CUDA Graph — kernel launch overhead'ini eliminating teknik. Bir compute graph'i tek seferlik 'capture' et, sonra 'replay' et — her replay 5-10 µs (kernel launch'un 30-50 µs'sinden çok daha az). Inference latency için kritik (özellikle decoded tokens fast-path). vLLM kullanır.
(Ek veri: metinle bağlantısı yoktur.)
-- ==== Sys2Proof/Certificates/Slice0/Obligations.lean ====
section
/-! DEFINITION. The statements for the provers, one definition each. Every statement is about all states that meet its
hypotheses; none speaks of a run. -/

open Sys2Proof Sys2Proof.Machine

/-! ## What the statements speak of -/

/-- An event flag set, nothing else changed. -/
def Sys2Proof.Machine.withFlag (f : EventFlag) (s : State) : State :=
  { s with port := { s.port with flags := s.port.flags ||| (1#16 <<< f.bit) } }

/-- An event flag set where a condition holds. -/
def Sys2Proof.Machine.withFlagIf (b : Bool) (f : EventFlag) (s : State) : State := if b then withFlag f s else s

/-- The seat n replaced. -/
def Sys2Proof.Machine.withSeat (s : State) (n : Nat) (x : Seat) : State :=
  { s with seat := { s.seat with table := s.seat.table.set n x } }

/-- The requests to an element changed by f. -/
def Sys2Proof.Machine.withRequest (s : State) (e : NodeId) (f : Request → Request) : State :=
  { s with req := { s.req with list := s.req.list.map fun r => if r.element = e then f r else r } }

/-- A notice posted with the present field ms, or dropped at a full queue with NOTICE_LOST. -/
def Sys2Proof.Machine.posted (kind : NoticeKind) (id claim : Byte) (detail : Half) (s : State) : State :=
  if s.port.notices.length < 16 then withFlag .notice { s with port := { s.port with notices := s.port.notices ++
    [{ kind := kind, id := id, claim := claim, detail := detail, time := BitVec.ofNat 16 (s.time.ft / 1000) }] } }
  else withFlag .noticeLost s

/-- A request has left the list with its one closing notice. -/
def Sys2Proof.Machine.closed (r : Request) (kind : NoticeKind) (detail : Half) (s : State) : State :=
  { posted kind (r.element.setWidth 8) r.claim detail s with
    req := { s.req with list := s.req.list.filter fun q => decide (q.element ≠ r.element) } }

/-- Every request has left the list, in list order, each with its one closing notice. -/
def Sys2Proof.Machine.allClosed (kind : NoticeKind) (detail : Half) (s : State) : State :=
  { s.req.list.foldl (fun t r => posted kind (r.element.setWidth 8) r.claim detail t) s with
    req := { s.req with list := [] } }

/-- A loopback test runs. -/
abbrev Sys2Proof.Machine.inLoop (s : State) : Prop := s.port.nodeState = .test ∧ s.link.testKind = some .loopback

/-- A phase is in a phase set: bit 0 is AUTONOMOUS, bit 1 DRIVER, bit 2 ENDGAME. -/
def Sys2Proof.Machine.inPhaseSet (set : Byte) (p : Phase) : Bool :=
  match p with
  | .autonomous => set.getLsbD 0
  | .driver => set.getLsbD 1
  | .endgame => set.getLsbD 2
  | .prematch | .paused | .ended => false

/-- R2: the phase in which an offer is open now: the current one, or in PAUSED the paused phase. -/
def Sys2Proof.Machine.phaseForOffers (s : State) : Phase :=
  if s.phase.phase = .paused then s.phase.pausedPhase else s.phase.phase

/-! ### Frames placed -/

/-- A frame has entered the transmit queue. A contention begins where the node sends, no frame is in transmission and none
is in progress, with k raised while CD is high; a HALT makes the slots of a contention in progress 0. -/
def Sys2Proof.Machine.entered (f : QueuedFrame) (s : State) : State :=
  let begins : Bool := decide (s.port.nodeState = .running ∨ s.port.nodeState = .test) && s.chan.txFrame.isNone
    && s.chan.contention.isNone
  { s with chan := { s.chan with
    txQueue := s.chan.txQueue ++ [f],
    contention :=
      if begins then some { gapDone := false, gapCount := 0, slots := none, passed := 0 }
      else if f.body = .halt then s.chan.contention.map fun k => { k with slots := k.slots.map fun _ => 0 }
      else s.chan.contention,
    exponent := if begins = true ∧ s.pins.cd = true ∧ ¬ inLoop s then min (s.chan.exponent + 1) 7 else s.chan.exponent } }

/-- A number of drops counted. -/
def Sys2Proof.Machine.dropped (n : Nat) (s : State) : State :=
  { s with link := { s.link with window := { s.link.window with drop := min (s.link.window.drop + n) 65535 } } }

/-- The request that a frame of the request unit was queued for. -/
def Sys2Proof.Machine.requestOfFrame (f : QueuedFrame) (s : State) : Option Request :=
  if f.ofRequest then
    match f.body with
    | .ask e claim _ _ _ => s.req.list.find? fun r => decide (r.element = e ∧ r.claim = claim)
    | .yield e claim => s.req.list.find? fun r => decide (r.element = e ∧ r.claim = claim)
    | .presence | .answer _ _ _ | .mark _ _ _ | .sanction _ _ _ _ | .turn _ _ _ | .halt | .pattern _ _ => none
  else none

/-- What a request does at its final miss: LOST, YIELD_UNCONFIRMED, or a renewal denied with NO_ANSWER. -/
def Sys2Proof.Machine.lastMiss (r : Request) (s : State) : State :=
  match r.state with
  | .asking | .waiting => closed r .lost 0 s
  | .yielding => closed r .ended 17 s
  | .seated => posted .renewDenied (r.element.setWidth 8) r.claim 51
      (withRequest s r.element fun q => { q with deadline := none, waitFrame := none, renewPending := false })

/-! ### Seats -/

/-- The entry to HELD: the granted hold, a METERED offer's pulse period, no pulse, the sense release. -/
def Sys2Proof.Machine.heldEntry (s : State) (c : Claim) (silentHeld : Bool) : Seat :=
  .held { c with hold := c.granted,
                 countdown := if (s.port.cfg.offer c.offer).kind = 2 then (s.port.cfg.offer c.offer).pulsePeriod.toNat
                   else 0 }
    none (if s.port.cfg.senseUse ≠ 0 then 300 else 0) silentHeld

/-- The claim of the seat n, while it is in GUARD or HELD. -/
def Sys2Proof.Machine.claimAt (s : State) (n : Nat) : Option Claim :=
  match s.seat.table[n]? with
  | some (.guard c _ _) => some c
  | some (.held c _ _ _) => some c
  | some .free | some (.clearing _) | none => none

/-- What the end of a seat leaves in the ring: the last-ended claim, no engagement, and in ROTATE_ON_RELEASE the holder's
record at the tail, unless the match has ended. -/
def Sys2Proof.Machine.ringAfterEnd (s : State) (c : Claim) (reason : Reason) : List StandingRecord :=
  let written := s.arb.ring.map fun x =>
    if x.player = c.player then { x with engagement := .none, lastEnded := some (c.number, reason) } else x
  if s.port.cfg.ringMode = 3 ∧ reason ≠ .matchEnd then
    written.filter (fun x => decide (x.player ≠ c.player)) ++ written.filter (fun x => decide (x.player = c.player))
  else written

/-- The seat n, under the claim c, has ended for a reason: ENDED is sent to its holder unless the match has ended,
SEAT_ENDED is posted, and the seat is CLEARING, or FREE where the clearing time is 0. -/
def Sys2Proof.Machine.seatEnded (n : Nat) (c : Claim) (reason : Reason) (s : State) : State :=
  let written : State := { s with arb := { s.arb with ring := s.arb.ring.map fun x =>
    if x.player = c.player then { x with engagement := .none, lastEnded := some (c.number, reason) } else x } }
  let told := if reason = .matchEnd then written
    else written.send (.answer c.player c.number (.ended reason.code))
  let turned : Seat := if s.port.cfg.clearing = 0 then .free else .clearing s.port.cfg.clearing.toNat
  { posted .seatEnded (c.player.setWidth 8) c.number (reason.code.setWidth 16) told with
    arb := { s.arb with ring := ringAfterEnd s c reason },
    seat := { s.seat with table := s.seat.table.set n turned } }

/-- The same, and the resolution that a seat turned FREE starts. -/
def Sys2Proof.Machine.seatEnds (n : Nat) (c : Claim) (reason : Reason) (s : State) : State :=
  if s.port.cfg.clearing = 0 then (seatEnded n c reason s).resolve else seatEnded n c reason s

/-- Of the seats listed, those whose claim meets a test have ended for a reason, one after another. -/
def Sys2Proof.Machine.seatsEnded (test : Nat → Claim → Bool) (reason : Reason) : List Nat → State → State
  | [], s => s
  | n :: rest, s => seatsEnded test reason rest (match claimAt s n with
    | some c => if test n c then seatEnded n c reason s else s
    | none => s)

/-- The same over every seat of the table, in seat order. -/
def Sys2Proof.Machine.endingSeats (test : Nat → Claim → Bool) (reason : Reason) (s : State) : State :=
  seatsEnded test reason (List.range s.seat.table.length) s

/-! ### Partner views -/

/-- A view's seat is in GUARD or HELD. -/
def Sys2Proof.Machine.taken (x : ViewSeat) : Bool := decide (x.state = 1 ∨ x.state = 2)

/-- R66: a COMPANION view that is silent, or shows the player on no seat in GUARD or HELD, ends the player's seat. -/
def Sys2Proof.Machine.companionLost (v : PartnerView) (p : NodeId) : Bool :=
  decide (v.rule = .companion) && (v.silent || !v.seats.any fun x => taken x && decide (x.holder = some p))

/-- R67: an EXCLUSIVE view shows a taken seat with an earlier grant mark, or with the same mark at a partner of a lower
id. -/
def Sys2Proof.Machine.conflictLost (s : State) (mark : Half) : Bool :=
  s.views.any fun v => decide (v.rule = .exclusive) && v.seats.any fun x => taken x &&
    decide ((1 ≤ (mark - x.mark).toNat ∧ (mark - x.mark).toNat ≤ 32767) ∨
      (mark = x.mark ∧ v.id < s.port.cfg.nodeId.setWidth 6))

/-- R64: what follows a change of a partner's view: the companion losses under that view, the conflict yields against every
EXCLUSIVE view, one resolution (the model's choice of order and of the views tested, log entry 24). -/
def Sys2Proof.Machine.afterViewChange (v : PartnerView) (s : State) : State :=
  let a := endingSeats (fun _ c => companionLost v c.player) .interlock s
  (endingSeats (fun _ c => conflictLost s c.mark) .interlock a).resolve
Static-shape gerek (shape değişirse re-capture).

Şükrü Yusuf KAYA

22 dakikalık okuma

14.05.2026

İleri

CUDA Graph Capture: Static-Shape Inference Graph + Latency Tail Bitirme

python

# === CUDA Graph manual capture ===
import torch
 
# Warmup
for _ in range(3):
    out = model(input_ids)
torch.cuda.synchronize()
 
# Static buffers
static_input = torch.zeros_like(input_ids)
static_output = torch.zeros_like(out)
 
# Capture
g = torch.cuda.CUDAGraph()
with torch.cuda.graph(g):
    static_output.copy_(model(static_input))
 
# Replay (fast path)
def fast_inference(new_input):
    static_input.copy_(new_input)
    g.replay()
    return static_output.clone()
 
# Bench (Llama 3.1 8B, seq=1024, decode step):
# torch.eager:        45 µs / step
# torch.compile:      32 µs / step
# CUDA graph replay:  8 µs / step